-- ==== Sys2Proof/Laws/Memory.lean ====
section
/-! SUPPORT. Host memory: read after write, and every memory operation keeps the canonical form. -/

namespace Sys2Proof.Machine

/-- Every listed address is at or above `lo`. -/
theorem Memory.write_ge {m : Memory} {a lo : Nat} {v : Byte} (h : ∀ x ∈ m, lo ≤ x.1) (ha : lo ≤ a) :
    ∀ x ∈ m.write a v, lo ≤ x.1 := by
  induction m with
  | nil =>
    intro x hx
    simp only [Memory.write] at hx
    split at hx <;> simp_all
  | cons c m ih =>
    obtain ⟨b, w⟩ := c
    have hb : lo ≤ b := h (b, w) (by simp)
    have ht : ∀ x ∈ m, lo ≤ x.1 := fun x hx => h x (by simp [hx])
    intro x hx
    simp only [Memory.write] at hx
    split at hx
    · split at hx
      · exact h x hx
      · rcases List.mem_cons.1 hx with rfl | hx
        · exact ha
        · exact h x hx
    · split at hx
      · split at hx
        · exact ht x hx
        · rcases List.mem_cons.1 hx with rfl | hx
          · exact ha
          · exact ht x hx
      · rcases List.mem_cons.1 hx with rfl | hx
        · exact hb
        · exact ih ht x hx

/-- Every listed address stays below a bound that the written address is below. -/
theorem Memory.write_lt {m : Memory} {a hi : Nat} {v : Byte} (h : ∀ x ∈ m, x.1 < hi) (ha : a < hi) :
    ∀ x ∈ m.write a v, x.1 < hi := by
  induction m with
  | nil =>
    intro x hx
    simp only [Memory.write] at hx
    split at hx <;> simp_all
  | cons c m ih =>
    obtain ⟨b, w⟩ := c
    have hb : b < hi := h (b, w) (by simp)
    have ht : ∀ x ∈ m, x.1 < hi := fun x hx => h x (by simp [hx])
    intro x hx
    simp only [Memory.write] at hx
    split at hx
    · split at hx
      · exact h x hx
      · rcases List.mem_cons.1 hx with rfl | hx
        · exact ha
        · exact h x hx
    · split at hx
      · split at hx
        · exact ht x hx
        · rcases List.mem_cons.1 hx with rfl | hx
          · exact ha
          · exact ht x hx
      · rcases List.mem_cons.1 hx with rfl | hx
        · exact hb
        · exact ih ht x hx

/-- A write keeps the canonical form. -/
theorem Memory.write_wf {m : Memory} (h : m.wf) (a : Nat) (v : Byte) : (m.write a v).wf := by
  induction m with
  | nil =>
    simp only [Memory.write]
    split
    · exact h
    · next hv => exact ⟨by simp, by simpa using hv⟩
  | cons c m ih =>
    obtain ⟨b, w⟩ := c
    obtain ⟨hp, hn⟩ := h
    rw [List.pairwise_cons] at hp
    have hm : Memory.wf m := ⟨hp.2, fun x hx => hn x (by simp [hx])⟩
    have hw : w ≠ Memory.unlisted := hn (b, w) (by simp)
    simp only [Memory.write]
    split
    · next hab =>
      split
      · exact ⟨List.pairwise_cons.2 hp, hn⟩
      · next hv =>
        refine ⟨List.pairwise_cons.2 ⟨?_, List.pairwise_cons.2 hp⟩, ?_⟩
        · intro x hx
          rcases List.mem_cons.1 hx with rfl | hx
          · exact hab
          · exact lt_trans hab (hp.1 x hx)
        · intro x hx
          rcases List.mem_cons.1 hx with rfl | hx
          · exact hv
          · exact hn x hx
    · next hab =>
      split
      · next heq =>
        subst heq
        split
        · exact hm
        · next hv =>
          refine ⟨List.pairwise_cons.2 ⟨hp.1, hp.2⟩, ?_⟩
          intro x hx
          rcases List.mem_cons.1 hx with rfl | hx
          · exact hv
          · exact hm.2 x hx
      · next hne =>
        have hlt : b < a := by omega
        obtain ⟨ihp, ihn⟩ := ih hm
        refine ⟨List.pairwise_cons.2 ⟨?_, ihp⟩, ?_⟩
        · intro x hx
          exact Memory.write_ge (lo := b + 1) (fun y hy => hp.1 y hy) hlt x hx
        · intro x hx
          rcases List.mem_cons.1 hx with rfl | hx
          · exact hw
          · exact ihn x hx

theorem Memory.read_of_lt {m : Memory} {a : Nat} (h : ∀ x ∈ m, a < x.1) :
    m.read a = Memory.unlisted := by
  induction m with
  | nil => rfl
  | cons c m ih =>
    obtain ⟨b, w⟩ := c
    have hb : a < b := h (b, w) (by simp)
    simp only [Memory.read, if_neg (by omega : ¬ a = b)]
    exact ih fun x hx => h x (by simp [hx])

/-- A write leaves every other address as it was, in any memory. -/
theorem Memory.read_write_ne (m : Memory) {a b : Nat} (v : Byte) (hne : b ≠ a) :
    (m.write a v).read b = m.read b := by
  induction m with
  | nil =>
    simp only [Memory.write]
    split <;> simp [Memory.read, hne]
  | cons c m ih =>
    obtain ⟨d, w⟩ := c
    simp only [Memory.write]
    split
    · split <;> simp [Memory.read, hne]
    · split
      · next heq =>
        subst heq
        split <;> simp [Memory.read, hne]
      · simp only [Memory.read, ih]

/-- A write reads back, in canonical memory. -/
theorem Memory.read_write_self {m : Memory} (h : m.wf) (a : Nat) (v : Byte) :
    (m.write a v).read a = v := by
  induction m with
  | nil =>
    simp only [Memory.write]
    split <;> simp_all [Memory.read]
  | cons c m ih =>
    obtain ⟨d, w⟩ := c
    obtain ⟨hp, hn⟩ := h
    rw [List.pairwise_cons] at hp
    have hm : Memory.wf m := ⟨hp.2, fun x hx => hn x (by simp [hx])⟩
    simp only [Memory.write]
    split
    · next had =>
      split
      · next hv =>
        rw [hv]
        refine Memory.read_of_lt fun x hx => ?_
        rcases List.mem_cons.1 hx with rfl | hx
        · exact had
        · exact lt_trans had (hp.1 x hx)
      · simp [Memory.read]
    · split
      · next heq =>
        subst heq
        split
        · next hv => rw [hv]; exact Memory.read_of_lt hp.1
        · simp [Memory.read]
      · next hne =>
        simp only [Memory.read, if_neg hne]
        exact ih hm

theorem Memory.writeBytes_wf {m : Memory} (h : m.wf) (a : Nat) (vs : List Byte) :
    (m.writeBytes a vs).wf := by
  induction vs generalizing m a with
  | nil => exact h
  | cons v vs ih => exact ih (Memory.write_wf h a v) (a + 1)

theorem Memory.writeBytes_lt {m : Memory} {hi : Nat} (h : ∀ x ∈ m, x.1 < hi) (a : Nat)
    (vs : List Byte) (ha : a + vs.length ≤ hi) : ∀ x ∈ m.writeBytes a vs, x.1 < hi := by
  induction vs generalizing m a with
  | nil => exact h
  | cons v vs ih =>
    simp only [List.length_cons] at ha
    exact ih (Memory.write_lt h (by omega)) (a + 1) (by omega)

/-- A byte outside the written range reads as before (R55). -/
theorem Memory.read_writeBytes_outside (m : Memory) (a b : Nat) (vs : List Byte)
    (hb : b < a ∨ a + vs.length ≤ b) : (m.writeBytes a vs).read b = m.read b := by
  induction vs generalizing m a with
  | nil => rfl
  | cons v vs ih =>
    simp only [List.length_cons] at hb
    simp only [Memory.writeBytes]
    rw [ih _ (a + 1) (by omega), Memory.read_write_ne _ _ (by omega)]

/-- Byte `i` written reads back (R11). -/
theorem Memory.read_writeBytes_inside {m : Memory} (h : m.wf) (a i : Nat) (vs : List Byte)
    (hi : i < vs.length) : (m.writeBytes a vs).read (a + i) = vs[i] := by
  induction vs generalizing m a i with
  | nil => simp at hi
  | cons v vs ih =>
    simp only [Memory.writeBytes]
    cases i with
    | zero =>
      rw [Memory.read_writeBytes_outside _ _ _ _ (by omega),
        Nat.add_zero, Memory.read_write_self h]
      simp
    | succ i =>
      have := ih (Memory.write_wf h a v) (a + 1) i (by simpa using hi)
      simpa [Nat.add_assoc, Nat.add_comm 1 i] using this

theorem State.message_length (s : State) (a0 a1 : Addr) : (s.message a0 a1).length = a1.toNat := by
  simp [State.message, messageAddrs]

/-- The memory of the machine right after reset is in canonical form. -/
theorem State.reset_mem_wf : State.reset.mem.wf := by decide

end Sys2Proof.Machine
end

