/-- The first check that fails is in the first part, or else in the second (R202). -/
theorem firstViolation_append (l r : List (Option Violation)) :
    firstViolation (l ++ r) = (firstViolation l).or (firstViolation r) := by
  induction l with
  | nil => rfl
  | cons chk l ih =>
    cases chk with
    | none => exact ih
    | some v => rfl

/-- The checks of a message range for a context that has taken no byte yet (R200). -/
def messageChecks (p : Params) (a0 a1 : Addr) : List (Option Violation) :=
  [checkNull a0 a1, checkData p a0 a1, checkLength 0 a1]

/-- BLOCK_CTX makes the check of INIT, then those of the message range, then that of the digest range
(R175). -/
theorem firstViolation_blockCtx (s : State) (c : CtxIdx) (a0 a1 a2 : Addr) :
    firstViolation (checksOf s (.blockCtx c a0 a1 a2)) =
      (firstViolation (checksOf s (.init c))).or
        ((firstViolation (messageChecks s.cfg a0 a1)).or
          (firstViolation [checkDigest s.cfg a2])) := by
  rw [← firstViolation_append, ← firstViolation_append]
  rfl

/-- A message whose length check passes has fewer than `2^64` bits (R145). -/
theorem length_of_checks {a1 : Addr} {checks : List (Option Violation)}
    (hok : firstViolation checks = none) (h : checkLength 0 a1 ∈ checks) :
    8 * a1.toNat < 2 ^ 64 := by
  simpa using checkLength_eq_none.1 (firstViolation_eq_none.1 hok _ h)

theorem messageChecks_passed {p : Params} {a0 a1 : Addr}
    (h : firstViolation (messageChecks p a0 a1) = none) :
    dataOk p a0 a1 ∧ 8 * a1.toNat < 2 ^ 64 := by
  have hall := firstViolation_eq_none.1 h
  exact ⟨dataOk_iff_checks.2 ⟨hall _ (by simp [messageChecks]), hall _ (by simp [messageChecks])⟩,
    length_of_checks h (by simp [messageChecks])⟩

/-- A context that has taken a message passes the two context checks. -/
theorem State.Streaming.contextChecks {s t : State} {c : CtxIdx} {m : List Byte}
    (ht : s.Streaming t c m) : checkContext t c = none ∧ checkReady t c = none := by
  obtain ⟨-, -, -, x, hx, habs⟩ := ht
  exact ⟨checkContext_eq_none.2 (State.lt_of_ctx? hx),
    checkReady_eq_none.2 (by rw [hx, Option.map_some, habs.phase])⟩

/-- After INIT only the message range is left for UPDATE to check. -/
theorem State.Streaming.updateChecks {s t : State} {c : CtxIdx} (ht : s.Streaming t c [])
    (a0 a1 : Addr) :
    firstViolation (checksOf t (.update c a0 a1)) = firstViolation (messageChecks s.cfg a0 a1) := by
  obtain ⟨hctx, hready⟩ := ht.contextChecks
  obtain ⟨hcfg, -, -, x, hx, habs⟩ := ht
  have hbits : t.bitsOf c = 0 := (State.bitsOf_some hx).trans habs.bitcnt
  simp only [checksOf, hctx, hready, hbits, hcfg, firstViolation_none, messageChecks]

/-- After an UPDATE only the digest range is left for FINAL to check. -/
theorem State.Streaming.finalChecks {s t : State} {c : CtxIdx} {m : List Byte}
    (ht : s.Streaming t c m) (a2 : Addr) :
    firstViolation (checksOf t (.final c a2)) = firstViolation [checkDigest s.cfg a2] := by
  obtain ⟨hctx, hready⟩ := ht.contextChecks
  simp only [checksOf, hctx, hready, ht.cfg, firstViolation_none]

/-- FINAL whose checks pass writes the digest of the message taken and leaves the context Finalized
(R150, R154, R155). -/
theorem exec_final_streaming {s t : State} {c : CtxIdx} {m : List Byte} {a2 : Addr}
    (ht : s.Streaming t c m) (hok : firstViolation (checksOf t (.final c a2)) = none) :
    ∃ u, exec (.final c a2) t = .next u ∧ u.code = 0 ∧
      u.mem = s.mem.writeBytes a2.toNat (sha256 m) ∧
      (u.ctx? c).map (·.phase) = some .finalized := by
  obtain ⟨-, hmem, hcode, x, hx, habs⟩ := ht
  have hctx := effectOf_ctx? (i := .final c a2) (c := c) rfl t
  rw [hx, Option.map_some] at hctx
  refine ⟨_, exec_of_checks hcode (firstViolation_eq_none.1 hok),
    (effectOf_control _ t).1.trans hcode, ?_, by rw [hctx]; rfl⟩
  rw [effectOf_final_mem hx, habs.finalDigest_eq, hmem]

/-- After a fault the commands that follow do nothing (R203). -/
theorem runAll_of_halted {s : State} (hcode : s.code ≠ 0) (is : List Instr) :
    runAll is s = .next s := by
  induction is with
  | nil => rfl
  | cons i is ih => rw [runAll_cons (exec_of_halted hcode i), ih]

/-- How a run of commands ends that reports the first violation found, and otherwise writes the digest
of the message and leaves the context Finalized. -/
def State.DigestRun (s t : State) (c : CtxIdx) (a0 a1 a2 : Addr) : Option Violation → Prop
  | some v => t.code = v.code.bits
  | none => t.code = 0 ∧ t.mem = s.mem.writeBytes a2.toNat (sha256 (hostBytes s.mem a0 a1)) ∧
      (t.ctx? c).map (·.phase) = some .finalized

/-- A command that faults ends the run with its fault. -/
theorem runAll_digestRun_of_violation {s t : State} {c : CtxIdx} {a0 a1 a2 : Addr} {i : Instr}
    {v : Violation} (hcode : t.code = 0) (hv : firstViolation (checksOf t i) = some v)
    (is : List Instr) : ∃ u, runAll (i :: is) t = .next u ∧ s.DigestRun u c a0 a1 a2 (some v) :=
  ⟨_, (runAll_cons (exec_faulted hcode hv) is).trans (runAll_of_halted v.code.bits_ne_zero is), rfl⟩

/-- INIT, UPDATE and FINAL in turn make the checks of BLOCK_CTX in their order, and write the digest
where all pass (R177). -/
theorem runAll_sequence {s : State} (hcode : s.code = 0) (c : CtxIdx) (a0 a1 a2 : Addr) :
    ∃ t, runAll [.init c, .update c a0 a1, .final c a2] s = .next t ∧
      s.DigestRun t c a0 a1 a2 (firstViolation (checksOf s (.blockCtx c a0 a1 a2))) := by
  rw [firstViolation_blockCtx]
  cases hinit : firstViolation (checksOf s (.init c)) with
  | some v => exact runAll_digestRun_of_violation hcode hinit _
  | none =>
    have hc := checkContext_eq_none.1 (firstViolation_eq_none.1 hinit _ (List.mem_singleton_self _))
    obtain ⟨t, hexec, ht⟩ := exec_init_streaming hcode hc
    rw [runAll_cons hexec, ← ht.updateChecks]
    cases hupdate : firstViolation (checksOf t (.update c a0 a1)) with
    | some v => exact runAll_digestRun_of_violation ht.code hupdate _
    | none =>
      obtain ⟨hdata, hlen⟩ := messageChecks_passed ((ht.updateChecks a0 a1).symm.trans hupdate)
      obtain ⟨u, hexec', hu⟩ := exec_update_streaming ht hdata (by simpa using hlen)
      rw [runAll_cons hexec', ← hu.finalChecks]
      cases hfinal : firstViolation (checksOf u (.final c a2)) with
      | some v => exact runAll_digestRun_of_violation hu.code hfinal _
      | none =>
        obtain ⟨t', hexec'', hend⟩ := exec_final_streaming hu hfinal
        exact ⟨t', runAll_cons hexec'' [], hend⟩

end Sys2Proof.Machine

open Sys2Proof.Machine

/-- Settles O35: both write the digest of the message at the same address. -/
theorem blockAgreesWithTheSequence : Obligations.BlockAgreesWithTheSequence := by
  unfold Obligations.BlockAgreesWithTheSequence
  intro s t t' c a0 a1 a2 hcode h h' ht ht'
  have hlen := length_of_checks (a1 := a1) (checks_of_completed h ht) (by simp [checksOf])
  obtain ⟨u, hu, hrun⟩ := runAll_sequence hcode c a0 a1 a2
  cases hu.symm.trans h'
  obtain ⟨-, rfl⟩ := exec_completed h ht
  cases hv : firstViolation (checksOf s (.blockCtx c a0 a1 a2)) with
  | some v =>
    rw [hv] at hrun
    exact absurd (hrun.symm.trans ht') v.code.bits_ne_zero
  | none =>
    rw [hv] at hrun
    obtain ⟨-, hmem, -⟩ := hrun
    exact (effectOf_block_mem s hlen a2).trans hmem.symm

/-- Settles O36: the first of the checks of BLOCK_CTX that fails is the fault of both, and where none
fails both write the digest and leave the context Finalized. -/
theorem blockCtxAgreesWithTheSequence : Obligations.BlockCtxAgreesWithTheSequence := by
  unfold Obligations.BlockCtxAgreesWithTheSequence
  intro s t t' c a0 a1 a2 hcode h h'
  obtain ⟨u, hu, hrun⟩ := runAll_sequence hcode c a0 a1 a2
  cases hu.symm.trans h'
  cases hv : firstViolation (checksOf s (.blockCtx c a0 a1 a2)) with
  | some v =>
    rw [hv] at hrun
    cases h.symm.trans (exec_faulted hcode hv)
    refine ⟨hrun.symm, ?_⟩
    split
    · next hzero => exact absurd hzero v.code.bits_ne_zero
    · exact ⟨rfl, rfl⟩
  | none =>
    rw [hv] at hrun
    obtain ⟨hcode', hmem, hphase⟩ := hrun
    obtain ⟨x, hx⟩ := exists_ctx?_of_checksOf hv (c := c) (by simp [checksOf])
    obtain ⟨y, hy, hyphase⟩ := effectOf_phase (i := .blockCtx c a0 a1 a2) hx
    cases h.symm.trans (exec_of_checks hcode (firstViolation_eq_none.1 hv))
    have ht : (effectOf (.blockCtx c a0 a1 a2) s).code = 0 := (effectOf_control _ s).1.trans hcode
    have hlen := length_of_checks (a1 := a1) hv (by simp [checksOf])
    rw [if_pos ht, effectOf_blockCtx_mem hx hlen, hmem, hphase, hy]
    exact ⟨ht.trans hcode'.symm, rfl, by simp [hyphase, Sys2Proof.Claim.namedCtx, phaseAfter]⟩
+++
## WHAT YOU ARE ASKED TO DO:
Take from the entries every line that has the string "canonical".

## ANSWER FOR THIS EXERCISE:
/-! SUPPORT. Host memory: read after write, and every memory operation keeps the canonical form. -/
/-- A write keeps the canonical form. -/
/-- A write reads back, in canonical memory. -/
/-- The memory of the machine right after reset is in canonical form. -/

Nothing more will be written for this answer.